/-- R206, R207, R212, R228: the whole result of a RANDOM command. Left to itself from its acceptance, with every access
admitted, no late read (R74) and a noise value lined up for every pixel, pixel (y, x) receives the noise value number
`y * W + x`, and the command takes exactly W * H of them. "Left to itself" is the model's empty agenda
(notes/assumptions/8.md); the values lined up and the count `freeDraws` are the model's form of `noise_in`
(notes/assumptions/4.md). -/
def Obligations.RandomFrameResult : Prop :=
  ∀ (s : State) (r : Run), Inv s → s.agenda = [] → s.phase = .run r → r.scan = .read 0 0 0 [] → r.races = [] →
    specDraws r.snap.cmd = true → BuffersAdmitted s.params r.snap → NoLateRead 0 r.snap →
    let px := r.snap.w.toNat * r.snap.h.toNat
    px ≤ s.noise.length →
    let total := px * (if r.snap.srcFmt = 0 then 1 else 3) + px + px + 1
    ∃ t : State, Host.Core.run Sys2Proof.core total s = .next t ∧ t.phase = .idle ∧ t.regs.done = true ∧
      (∀ y x, y < r.snap.h.toNat → x < r.snap.w.toNat →
        t.mem.read (r.snap.dstAddr.toNat + y * r.snap.w.toNat + x) =
          if (specToned s.params r.snap r.snap.cmd (sourcePixel s.mem r.snap y x)).toNat +
            (s.noise.getD (y * r.snap.w.toNat + x) 0).toNat > 127 then 255 else 0) ∧
      (∀ a, r.snap.inDest a = false → t.mem.read a = s.mem.read a) ∧
      t.noise = s.noise.drop px ∧ t.freeDraws = s.freeDraws
end

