-- ==== Sys2Proof/Laws/PerInstr.lean ====
section
/-! SUPPORT. Per-command laws. `DecodeEncode`: the decoder reads a command's own word as that command (R95, R96). -/

/-- Decoding the word of a command gives the command. -/
def Sys2Proof.Laws.DecodeEncode.Statement (i : Sys2Proof.Instr) : Prop :=
  Sys2Proof.decode (Sys2Proof.encode i) = .ok i

theorem Sys2Proof.Laws.DecodeEncode.nop : Sys2Proof.Laws.DecodeEncode.Statement .nop := rfl

theorem Sys2Proof.Laws.DecodeEncode.gray : Sys2Proof.Laws.DecodeEncode.Statement .gray := rfl

theorem Sys2Proof.Laws.DecodeEncode.range : Sys2Proof.Laws.DecodeEncode.Statement .range := rfl

theorem Sys2Proof.Laws.DecodeEncode.expose : Sys2Proof.Laws.DecodeEncode.Statement .expose := rfl

theorem Sys2Proof.Laws.DecodeEncode.invert : Sys2Proof.Laws.DecodeEncode.Statement .invert := rfl

theorem Sys2Proof.Laws.DecodeEncode.tone : Sys2Proof.Laws.DecodeEncode.Statement .tone := rfl

theorem Sys2Proof.Laws.DecodeEncode.ditherFs : Sys2Proof.Laws.DecodeEncode.Statement .ditherFs := rfl

theorem Sys2Proof.Laws.DecodeEncode.ditherOrdered : Sys2Proof.Laws.DecodeEncode.Statement .ditherOrdered := rfl

theorem Sys2Proof.Laws.DecodeEncode.ditherAtkinson : Sys2Proof.Laws.DecodeEncode.Statement .ditherAtkinson := rfl

theorem Sys2Proof.Laws.DecodeEncode.ditherSierra : Sys2Proof.Laws.DecodeEncode.Statement .ditherSierra := rfl

theorem Sys2Proof.Laws.DecodeEncode.ditherBurkes : Sys2Proof.Laws.DecodeEncode.Statement .ditherBurkes := rfl

theorem Sys2Proof.Laws.DecodeEncode.ditherStucki : Sys2Proof.Laws.DecodeEncode.Statement .ditherStucki := rfl

theorem Sys2Proof.Laws.DecodeEncode.ditherThreshold : Sys2Proof.Laws.DecodeEncode.Statement .ditherThreshold := rfl

theorem Sys2Proof.Laws.DecodeEncode.ditherRandom : Sys2Proof.Laws.DecodeEncode.Statement .ditherRandom := rfl

theorem Sys2Proof.Laws.DecodeEncode.processFs : Sys2Proof.Laws.DecodeEncode.Statement .processFs := rfl

theorem Sys2Proof.Laws.DecodeEncode.processOrdered : Sys2Proof.Laws.DecodeEncode.Statement .processOrdered := rfl

theorem Sys2Proof.Laws.DecodeEncode.processAtkinson : Sys2Proof.Laws.DecodeEncode.Statement .processAtkinson := rfl

theorem Sys2Proof.Laws.DecodeEncode.processSierra : Sys2Proof.Laws.DecodeEncode.Statement .processSierra := rfl

theorem Sys2Proof.Laws.DecodeEncode.processBurkes : Sys2Proof.Laws.DecodeEncode.Statement .processBurkes := rfl

theorem Sys2Proof.Laws.DecodeEncode.processStucki : Sys2Proof.Laws.DecodeEncode.Statement .processStucki := rfl

theorem Sys2Proof.Laws.DecodeEncode.processThreshold : Sys2Proof.Laws.DecodeEncode.Statement .processThreshold := rfl

theorem Sys2Proof.Laws.DecodeEncode.processRandom : Sys2Proof.Laws.DecodeEncode.Statement .processRandom := rfl
end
==============================
Would you print, exactly as written, every line above from the one holding "let total := px" through the one holding "(∀ y x, y < r.snap.h.toNat", with both included and no other lines?

    let total := px * (if r.snap.srcFmt = 0 then 1 else 3) + px + px + 1
    ∃ t : State, Host.Core.run Sys2Proof.core total s = .next t ∧ t.phase = .idle ∧ t.regs.done = true ∧
      (∀ y x, y < r.snap.h.toNat → x < r.snap.w.toNat →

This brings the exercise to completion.